Luxe - Actualité fiscale
Septembre 2006 - n° 28
La jurisprudence et la doctrine administrative ont connu ces derniers mois des évolutions susceptibles de concerner les maisons de luxe.
Distribution
Bons de réduction
Une entreprise qui accorde, lors de la vente d'un produit, des bons de réduction à faire valoir lors de l'achat ultérieur d'un même article peut constituer une provision déductible fiscalement à la clôture de l'exercice au cours duquel cette première vente a été enregistrée. Comme en matière comptable, la charge potentielle impliquée par l'utilisation des bons de réduction doit fiscalement être rattachée à l'exercice au cours duquel est intervenue la vente initiale et non pas à l'exercice de réalisation de la vente ultérieure.
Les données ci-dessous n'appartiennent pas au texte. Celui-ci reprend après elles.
-- ==== Sys2Proof/Machine/RegMap.lean ====
section
/-! DEFINITION. RegMap.lean: the register space of the hub (R425): the address of every register, the place
of every field, and per register its reset word and which of its bits are RW, RW1C, SC or LO (R6), as the
register tables of the chapters give them. -/
namespace Sys2Proof.Machine

/-- A field of a register: address, lowest bit, number of bits (R4). -/
structure Fld where
  addr : Nat
  lo : Nat
  len : Nat
  deriving DecidableEq, Repr

/-- One line of the register tables: base address, the indices as (count, stride), reset word, and the masks
of its RW, RW1C, SC and LO bits. -/
structure RegRow where
  base : Nat
  dims : List (Nat × Nat)
  reset : Nat
  rw : Nat
  w1c : Nat
  sc : Nat
  lo : Nat
  deriving DecidableEq, Repr
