-- ==== Sys2Proof/Machine/TrimSums.lean ====
section
/-! DEFINITION. TrimSums.lean: what a full trim sums up tick by tick over the codes of the fast slices (R360, R361): the histograms of
the offset step, the reference values of the gain step and the products of the skew step. -/
namespace Sys2Proof.Machine

/-- Full scale of range `r` in normalised LSB (R92). -/
def fullScale (r : Nat) : Int := ([8388608, 2097152, 524288, 131072].getD r 131072)

/-- Samples that each fast step discards at its start (R360). -/
def trimSettle : Nat := 1000

/-- A step of a full trim: the ranges ascend, and in the gain step the positive reference comes first (R360, R361). -/
inductive TrimStep where
  | offset (r : Nat)
  | gain (r pol : Nat)
  | skew (k : Nat)
  deriving DecidableEq, Repr

/-- The step whose samples are used in the tick `k` ticks after S, none in a tick whose samples are discarded (R360). -/
def trimStep (k : Nat) : Option TrimStep :=
  if k < 10000 then none
  else if k < 74000 then (if (k - 10000) % 16000 < trimSettle then none else some (.offset ((k - 10000) / 16000)))
  else if k < 202000 then (if (k - 74000) % 16000 < trimSettle then none else some (.gain ((k - 74000) / 32000) ((k - 74000) / 16000 % 2)))
  else if k < 202000 + trimSettle ∨ 266000 ≤ k then none
  else some (.skew (k - 202000 - trimSettle))

/-- The value of a code of range `r` (R95). -/
def codeValue (r : Nat) (c : Int) : Int := c * 4 ^ (3 - r)

/-- One tick of the skew step: with m slices, xbar is S / m, so u − xbar is (m u − S) / m and v is ΔS / 2m, which leaves tau as
twice the sum of (m u − S) ΔS over that of ΔS². A tick is used when both its neighbours belong to the step and the same slices deliver in
all three (log 55). -/
def TrimSums.skewTick (t : TrimSums) (k : Nat) (us : List (Nat × Int)) : TrimSums :=
  let sum (l : List (Nat × Int)) : Int := (l.map (·.2)).foldl (· + ·) 0
  let m : Int := us.length
  let dS := sum us - sum t.before
  let slices (l : List (Nat × Int)) : List Nat := l.map (·.1)
  let t1 : TrimSums := { t with last := us, before := t.last }
  if k < 2 ∨ slices us ≠ slices t.last ∨ slices us ≠ slices t.before then t1
  else
    { t1 with
      den := t1.den + dS * dS
      skew := t.last.foldl (fun a e => a.upd 0 e.1 fun x => x + 2 * (m * e.2 - sum t.last) * dS) t1.skew }

/-- One tick of a full trim: `cs` are the codes of the slices in service (R361). -/
def TrimSums.tick (t : TrimSums) (step : TrimStep) (cs : List (Nat × Int)) : TrimSums :=
  match step with
  | .offset r => { t with hist := cs.foldl (fun h e => h.upd [] (e.1 * 4 + r) fun c => c.upd 0 (e.2 + 131072).toNat (· + 1)) t.hist }
  | .gain r p => { t with refs := cs.foldl (fun h e => h.upd (0, 0) (e.1 * 8 + r * 2 + p) fun a => (a.1 + codeValue r e.2, a.2 + 1)) t.refs }
  | .skew k => t.skewTick k (cs.map fun e => (e.1, codeValue 1 e.2))

/-- The codes of one tick added to what the full trim in progress has summed. -/
def State.trimTick (s : State) (codes : List (BitVec 18)) : State :=
  match s.cal.trimStart with
  | some f =>
    let cs := ((List.range 200).filter fun i => !s.part.slices.contains i).map fun i => (i, sx 18 (codes.getD i 0).toNat)
    match trimStep (s.tick - f) with
    | some st => { s with cal := { s.cal with trim := s.cal.trim.tick st cs } }
    | none => s
  | none => s

end Sys2Proof.Machine
end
(CE, 2 juin 2006, n°269998, Sté Unilever France)
Fabrication
Métiers d'art
La nomenclature des activités industrielles et des produits éligibles au crédit d'impôt métiers d'art a été fixée par arrêté ministériel du 14 juin 2006.
International
Résidence fiscale d'une personne travaillant en Suisse
Un travailleur étranger dont l'épouse et les enfants résident en France doit être regardée comme un résident de France en application de l'article 4-2 de la convention fiscale franco-suisse, même s'il est employé en Suisse, en raison de l'existence en France de ses liens affectifs et familiaux, le centre de ses intérêts vitaux se situant en France.
(CAA Lyon, 26 janvier 2006, n°01-599, Tolou Hashemi)
Prise en charge des coûts d'expatriation
S'il est de l'intérêt d'une société française d'assurer à ses cadres une carrière internationale en prenant à sa charge les surcoûts supportés par ses filiales étrangères accueillant les cadres expatriés, il n'en va pas de même de sa filiale française qui ne justifie en l'espèce d'aucun intérêt propre à aider des sociétés sœurs étrangères. Le fait que la société mère et sa filiale française soient membres d'un même groupe fiscal intégré est sans incidence à cet égard.
(CE, 28 avril 2006, n°278738, Sté Atys France)
Sociétés luxembourgeoises détenant des immeubles en France
Un avenant à la convention fiscale entre la France et le Luxembourg a été paraphé au mois de juillet 2006. Il prévoit l'imposition des bénéfices, revenus et gains provenant de l'aliénation de biens immobiliers dans l'Etat de situation de l'immeuble, cela sans distinction selon que le propriétaire de l'immeuble est une personne physique, une société soumise à l'impôt sur les sociétés ou une société dite « transparente », ou selon que l'immeuble est ou n'est pas affecté à un établissement stable dans l'Etat de situation.
Cet avenant mettra fin à la double non imposition des revenus de biens immobiliers situés en France revenant à une société de capitaux luxembourgeoise.
(Newsletter de l'administration des contributions directes luxembourgeoises du 2 août 2006)
Divers
Stock options
L'indemnité versée aux bénéficiaires d'options sur titres pour compenser le non exercice de leurs droits d'option est imposable au titre des traitements et salaires.
(Rescrit accordé par l'administration en date du 14 février 2006)
Mise à disposition de salariés
Une société qui met une partie de son personnel à la disposition d'autres sociétés commet un acte anormal de gestion en ne facturant pas la totalité des coûts de cette main d'œuvre, y compris les différentes taxes sur les salaires (participations à l'effort de construction et à la formation professionnelle, taxe d'apprentissage).
En revanche le fait de ne pas prendre de marge à l'occasion de ces refacturations ne constitue pas un acte anormal de gestion, le Code du travail prohibant toute opération à but lucratif en dehors du cadre du travail temporaire.